Wicell Research Institute Starting Stem Cell Bank

It will distribute lines beyond the 21 eligible under federal law

By Mark Johnson

From the Journal Sentinel http://tinyurl.com/6bep2k on Aug. 21, 2008

The WiCell Research Institute http://www.wicell.org/ in Madison is starting its own stem cell bank to distribute cell lines beyond the 21 eligible by law for federal funding.

The institute, a private, not-for-profit supporting organization with the
University of Wisconsin-Madison, operates the National Stem Cell Bank, which
distributes the federally supported lines of embryonic stem cells.

But the new bank will offer cells the national bank does not, including the
next generation — skin cells reprogrammed back to the embryonic state.

The first lines being made available were created through reprogramming, a
technique that does not involve the destruction of a human embryos. However
the institute may also distribute lines of human embryonic stem cells that
are not among those approved by the Bush administration.

“That’s certainly a possibility,” said Janet Kelly, a spokeswoman for
WiCell.

“We are establishing the WiCell bank to grow, test, store and distribute
cell lines that the National Stem Cell Bank currently is unable to offer
since it is limited to the 21 human embryonic stem cell lines approved for
federal funding,” said Erik Forsberg, executive director of the WiCell
Research Institute.

“We will follow methods, protocols and quality control standards at the
WiCell bank similar to those we’ve developed and refined over the past
three years for the National Stem Cell Bank.”

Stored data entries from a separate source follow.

-- ==== Sys2Proof/Machine/Dram.lean ====
section
/-! DEFINITION. Chapter 12, the DDR5 controllers: the scheduler of one subchannel, error correction and poison, refresh,
row protection, self-refresh and patrol scrub. -/
namespace Sys2Proof.Machine

/-- The number of configured channels (R468, R491). [assumption 54, DEDUCED] -/
def State.channels (s : State) : Nat := 2 ^ s.fld F.MEMC_CFG_channels

/-- The channel of a DRAM byte address (R468). -/
def State.channelOf (s : State) (a : Nat) : Nat := (a >>> 8) % s.channels

/-- The channel-local address (R468). -/
def State.localAddr (s : State) (a : Nat) : Nat := (((a >>> 8) / s.channels) <<< 8) + a % 256

/-- The subchannel of a DRAM byte address (R468). -/
def subchannelOf (a : Nat) : Nat := (a >>> 6) % 2

/-- A channel with nothing queued. -/
def Channel.idle : Channel := ⟨[], [], 0, 0, 0, 0, false, [], 0⟩

/-- A channel's state. -/
def State.chan (s : State) (c : Nat) : Channel := mapGet Channel.idle s.memc.chans c

/-- A channel's state changed. -/
def State.setChan (s : State) (c : Nat) (x : Channel) : State :=
  { s with memc := { s.memc with chans := mapSet s.memc.chans c x } }

/-- A channel that has a request is awake, and its idle time begins again (R479). -/
def State.wakeChan (s : State) (c : Nat) : State := s.setChan c { s.chan c with lastReq := s.nowNs, clockStopped := false }

/-- The lines (address / 64) that a range touches. -/
def linesOf (a n : Nat) : List Nat := if n = 0 then [] else List.range' (a / 64) ((a + n - 1) / 64 - a / 64 + 1)

/-- The channels that a range touches (R468). -/
def State.chansOf (s : State) (a n : Nat) : List Nat :=
  if n = 0 then [] else (List.range (min s.channels ((a + n - 1) / 256 - a / 256 + 1))).map (fun i => (a / 256 + i) % s.channels)

/-- The service class of an address: that of the DRAM_REGION that contains it (R474); BACKGROUND outside every region.
[assumption 13, DEDUCED] -/
def State.dramClass (s : State) (a : Nat) : Nat :=
  match (dramRegions s.bodies).find? (fun r => decide (r.base ≤ a) && decide (a < r.base + r.size)) with
  | some r => r.cls
  | none => 3

/-- The age limit of a class in ns; values below 100 act as 100 (R475, R490). LIVE has none. -/
def State.ageLimit (s : State) : Nat → Option Nat
  | 1 => some (max 100 (s.fld F.MEMC_AGE_BULK_ns))
  | 2 => some (max 100 (s.fld F.MEMC_AGE_HOST_ns))
  | 3 => some (max 100 (s.fld F.MEMC_AGE_BG_ns))
  | _ => none

/-- An error recorded on a channel (R481, R491). [assumption 14, DEDUCED] -/
def State.dramErr (s : State) (a : Nat) (ue scrub : Bool) : State :=
  let c := s.channelOf a
  let s := s.wr (R.MEMC_x_ERR_LO c) (a % 2 ^ 32 / 64 * 64)
  s.wr (R.MEMC_x_ERR_HI c) ((a >>> 32) % 64 + (if ue then 64 else 0) + (if scrub then 128 else 0) + 256 * subchannelOf a)

/-- A correctable error: counted, reported, and its write-back scheduled (R480). [assumption 14, DEDUCED] -/
def State.dramCorrected (s : State) (a : Nat) (scrub : Bool) : State :=
  let c := s.channelOf a
  let s := (s.bump (F.MEMC_x_CE_count c) 1).dramErr a false scrub
  let s := s.put ⟨R.MEMC_EVT, c, c⟩ 1
  { s with memc := { s.memc with writeBack := s.memc.writeBack ++ [(a / 64, scrub)] } }

/-- An uncorrectable error: the line takes the poison mark and the error is recorded (R481). [assumption 14, DEDUCED] -/
def State.dramUncorrectable (s : State) (a : Nat) (scrub : Bool) : State :=
  let c := s.channelOf a
  let s := (s.bump (F.MEMC_x_UE_count c) 1).dramErr a true scrub
  let s := s.put ⟨R.MEMC_EVT, 8 + c, 8 + c⟩ 1
  { s with memc := { s.memc with poison := setAdd s.memc.poison (a / 64) } }

/-- What a read of a line finds: a line with the poison mark reads uncorrectable whatever the operand says. -/
def State.dramCheck (s : State) (a : Nat) (e : EccResult) : State :=
  if s.memc.poison.contains (a / 64) then s.dramUncorrectable a false
  else match e with
    | .clean => s
    | .correctable => s.dramCorrected a false
    | .uncorrectable => s.dramUncorrectable a false

/-- A request of several lines reaches the controllers as one request a line, each one burst (R468).
[assumption 13, DEDUCED] -/
def lineReqs (r : DramReq) : List DramReq :=
  (linesOf r.addr r.len).map (fun l =>
    let a := max r.addr (64 * l)
    let n := min (r.addr + r.len) (64 * l + 64) - a
    { r with addr := a, len := n, data := r.data.map (fun d => (d.drop (a - r.addr)).take n) })

/-- A request arrives at its channel controller: a sleeping channel wakes (R479); it takes its region's class (R474); an
earlier request to the same line takes its class when that is higher (R476). [assumption 13, DEDUCED] -/
def State.dramArrive (s : State) (r : DramReq) : State :=
  let c := s.channelOf r.addr
  let s := s.wakeChan c
  let x := s.chan c
  let r := { r with cls := s.dramClass r.addr, since := s.nowNs }
  let raised := x.queue.map (fun q => if q.addr / 64 = r.addr / 64 then { q with cls := min q.cls r.cls } else q)
  s.setChan c { x with queue := raised ++ [r] }

/-- The request a command slot issues: of those whose line has no earlier request waiting (R476) and that DRAM timing
allows now, the oldest of the highest class (R474). [assumption 13, DEDUCED] -/
def pickReq (q : List DramReq) (sub : Nat) (notAllowed : List Nat) : Option DramReq :=
  let free := (q.zipIdx.filter (fun e =>
      subchannelOf e.1.addr = sub && !notAllowed.contains e.1.id &&
      !(q.take e.2).any (fun p => p.addr / 64 = e.1.addr / 64))).map (fun e => e.1)
  [0, 1, 2, 3].findSome? (fun c => free.find? (fun r => r.cls = c))

/-- One ACTIVATE in a bank's tracker (R478): the tracker after it, and whether a row has reached the threshold.
[assumption 54, DEDUCED] -/
def trackActivate (t : List TrackEntry) (row threshold : Nat) : List TrackEntry × Bool :=
  match t.find? (fun e => e.row = row) with
  | some e =>
    if threshold ≤ e.count + 1 then (t.map (fun f => if f.row = row then ⟨row, 0⟩ else f), true)
    else (t.map (fun f => if f.row = row then ⟨row, f.count + 1⟩ else f), false)
  | none =>
    if t.length < 16 then (t ++ [⟨row, 1⟩], false)
    else ((t.map (fun f => ⟨f.row, f.count - 1⟩)).filter (fun f => decide (0 < f.count)), false)

/-- One ACTIVATE of a bank of a channel: whether its row has reached the threshold (R478). A Refresh Management command goes
out when the bank's rolling activates require it. [assumption 54, PRESUMED] -/
def State.activateRow (s : State) (c bank row : Nat) : Bool × State :=
  let x := s.chan c
  let r := trackActivate (mapGet [] x.trackers bank) row (max 512 (s.fld F.MEMC_TRACKER_threshold))
  let n := mapGet 0 x.raa bank + 1
  let rfm := s.bit F.MEMC_TRACKER_rfm && Config.rfmLimit != 0 && decide (Config.rfmLimit ≤ n)
  let x := { x with
    trackers := mapSet x.trackers bank r.1
    raa := mapSet x.raa bank (if rfm then n - Config.rfmLimit else n)
    rfms := if rfm then x.rfms + 1 else x.rfms }
  (r.2, s.setChan c x)

/-- The rows that are refreshed when a row reaches the threshold, by ACTIVATE and PRECHARGE (R478). Row 0 has none below. -/
def neighbours (row : Nat) : List Nat :=
  (if 2 ≤ row then [row - 2] else []) ++ (if 1 ≤ row then [row - 1] else []) ++ [row + 1, row + 2]

/-- ACTIVATEs of a bank one after another (R478): the neighbours of a row that reaches the threshold are refreshed before
the row's next ACTIVATE, and those ACTIVATEs count as any other. `fuel` bounds their number. [assumption 54, DEDUCED] -/
def State.activateRows : Nat → State → Nat → Nat → List Nat → State
  | 0, s, _, _, _ => s
  | _, s, _, _, [] => s
  | fuel + 1, s, c, bank, row :: rows =>
    let r := s.activateRow c bank row
    if r.1 then (r.2.bump (F.MEMC_x_NBR_REFRESH_count c) 1).activateRows fuel c bank (rows ++ neighbours row)
    else r.2.activateRows fuel c bank rows

/-- An ACTIVATE of a bank of a channel, with the neighbour refreshes that it leads to (R478). Of 16 tracked rows no more than
16 can stand at the threshold, and 128 ACTIVATEs cover what those lead to. [assumption 54, DEDUCED] -/
def State.activate (s : State) (c bank row : Nat) : State := s.activateRows 128 c bank [row]

/-- The poisoned lines of a list are read: each is recorded as an uncorrectable error (R481). -/
def State.meetPoison (s : State) (lines : List Nat) : State :=
  (lines.filter (fun l => s.memc.poison.contains l)).foldl (fun (s : State) l => s.dramUncorrectable (64 * l) false) s

/-- The lines that a write covers in part, which are read, merged and written back (R476). -/
def mergedLines (a n : Nat) : List Nat := (linesOf a n).filter (fun l => decide (64 * l < a) || decide (a + n < 64 * l + 64))

/-- A request issues to the DRAM, its line's ECC check finding `e`. A write narrower than 64 bytes reads its line, merges and
writes it back; a merge into a poisoned line stays uncorrectable (R476, R481). -/
def State.dramIssue (s : State) (r : DramReq) (e : EccResult) : State :=
  match r.data with
  | some d =>
    let s := if mergedLines r.addr d.length = [] then s else s.dramCheck r.addr e
    s.dramStore r.addr d
  | none =>
    let s := s.dramCheck r.addr e
    s.emit (.dramData r.id (s.dramRead r.addr r.len) (s.dramPoisoned r.addr r.len))

/-! ### Accesses of engines and of the host (R474, R476, R479, R481)

An access that no command slot names reaches its controllers, waits its turn and issues at once. -/

/-- Whether a request shares a line with a range. -/
def reqMeets (r : DramReq) (a n : Nat) : Bool :=
  decide (64 * (r.addr / 64) < a + n) && decide (a < 64 * ((r.addr + r.len - 1) / 64) + 64)

/-- An access to a range reaches its channels: they wake, and the requests queued for its lines issue first, in the order in
which they came (R476, R479). [assumption 13, DEDUCED] -/
def State.dramTurn (s : State) (a n : Nat) : State :=
  (s.chansOf a n).foldl (fun (s : State) c =>
    let s := s.wakeChan c
    let x := s.chan c
    let s := s.setChan c { x with queue := x.queue.filter (fun r => !reqMeets r a n) }
    (x.queue.filter (fun r => reqMeets r a n)).foldl (fun (s : State) r => s.dramIssue r .clean) s) s

/-- Every queued request issues, each channel's in the order in which they came. -/
def State.dramAllTurn (s : State) : State :=
  s.memc.chans.foldl (fun (s : State) e =>
    let s := s.setChan e.1 { s.chan e.1 with queue := [] }
    e.2.queue.foldl (fun (s : State) r => s.dramIssue r .clean) s) s

/-- Bytes that an engine or the host writes to DRAM. -/
def State.dramWrite (s : State) (a : Nat) (d : List Byte) : State :=
  let s := s.dramTurn a d.length
  (s.meetPoison (mergedLines a d.length)).dramStore a d

/-- Bytes that an engine or the host reads from DRAM, whether they are poisoned, and the state with what the read records
(R481). -/
def State.dramFetch (s : State) (a n : Nat) : List Byte × Bool × State :=
  let s := s.dramTurn a n
  (s.dramRead a n, s.dramPoisoned a n, s.meetPoison (linesOf a n))

/-- The DRAM ranges that an engine reads: whether any of their lines is poisoned, each such line recorded (R481). -/
def State.engineReads (s : State) (reads : List (Nat × Nat)) : Bool × State :=
  let s := reads.foldl (fun (s : State) r => s.dramTurn r.1 r.2) s
  let bad := if s.memc.poison.isEmpty then [] else
    s.memc.poison.filter (fun l => reads.any (fun r => decide (64 * l < r.1 + r.2) && decide (r.1 < 64 * l + 64)))
  (!bad.isEmpty, bad.foldl (fun s l => s.dramUncorrectable (64 * l) false) s)

/-- The oldest queued entry reaches DRAM (R99, R100). [assumption 13, DEDUCED] -/
def State.drainRing (s : State) : State :=
  match s.jnl.ringQ with
  | [] => s
  | e :: r =>
    let s := { s with jnl := { s.jnl with ringQ := r } }
    if s.bit F.RIG_JNL_CTRL_enable then s.dramWrite (s.ringAddr e.seq) e.bytes else s

/-- One command slot of a subchannel (R474 to R476); the oldest journal entry on its way to the ring goes with it.
[assumption 13, DEDUCED] -/
def State.dramSlot (s : State) (arrivals : List DramReq) (ch sub : Nat) (notAllowed : List Nat) (e : EccResult)
    (row : Option (Nat × Nat)) : State :=
  if s.runs .memc && s.bit F.MEMC_STATUS_ready then
    let s := s.drainRing
    let s := ((arrivals.filter (fun r => decide (r.addr + r.len ≤ s.dramSize))).flatMap lineReqs).foldl State.dramArrive s
    let x := s.chan ch
    match pickReq x.queue sub notAllowed with
    | none => s
    | some r =>
      let s := s.setChan ch { x with queue := x.queue.filter (fun q => q != r), lastReq := s.nowNs }
      let s := match row with
        | some (b, w) => s.activate ch b w
        | none => s
      s.dramIssue r e
  else s

/-- DRAM_REQUEST. -/
def execDramRequest (arrivals : List DramReq) (ch sub : Nat) (notAllowed : List Nat) (ecc : EccResult)
    (row : Option (Nat × Nat)) (s : State) : Host.Outcome State Fault Refusal :=
  done (s.dramSlot arrivals (ch % 8) (sub % 2) notAllowed ecc row)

Academic researchers around the world will be able to order cells from the
new bank. They will have to sign an agreement stating that the cells will
only be used for nonprofit research and pay $900 per vial, plus shipping
costs.

“It’s clear that they don’t care what my opinion is,” said State
Rep. Steve Kestell (R-Elkhart), who has supported the Bush policy approving
federal funding only for a limited number of embryonic stem cell lines.

“There’s a great deal of concern among the public about destroying human
embryos for research, and those opinions should at the very least be
respected and not ignored.”

However, Ed Fallone, president of the nonprofit advocacy group Wisconsin
Stem Cell Now, hailed WiCell’s creation of the new stem cell bank as
“wise and necessary.”

“All public polling has shown that the majority of people favor stem cell
research, in particular if you are talking about using excess embryos left
over from in vitro fertilization. . . . I think in 10 years there will be
three or four major research centers in the country that are on the cutting
edge of stem cell research. The question is: Is one of those going to be in
Wisconsin?”

In June, a Time poll of 805 likely voters found that 73% favored using
discarded embryos to conduct stem cell research; 19% opposed such research.

Several polls in 2007 supported the research by smaller margins.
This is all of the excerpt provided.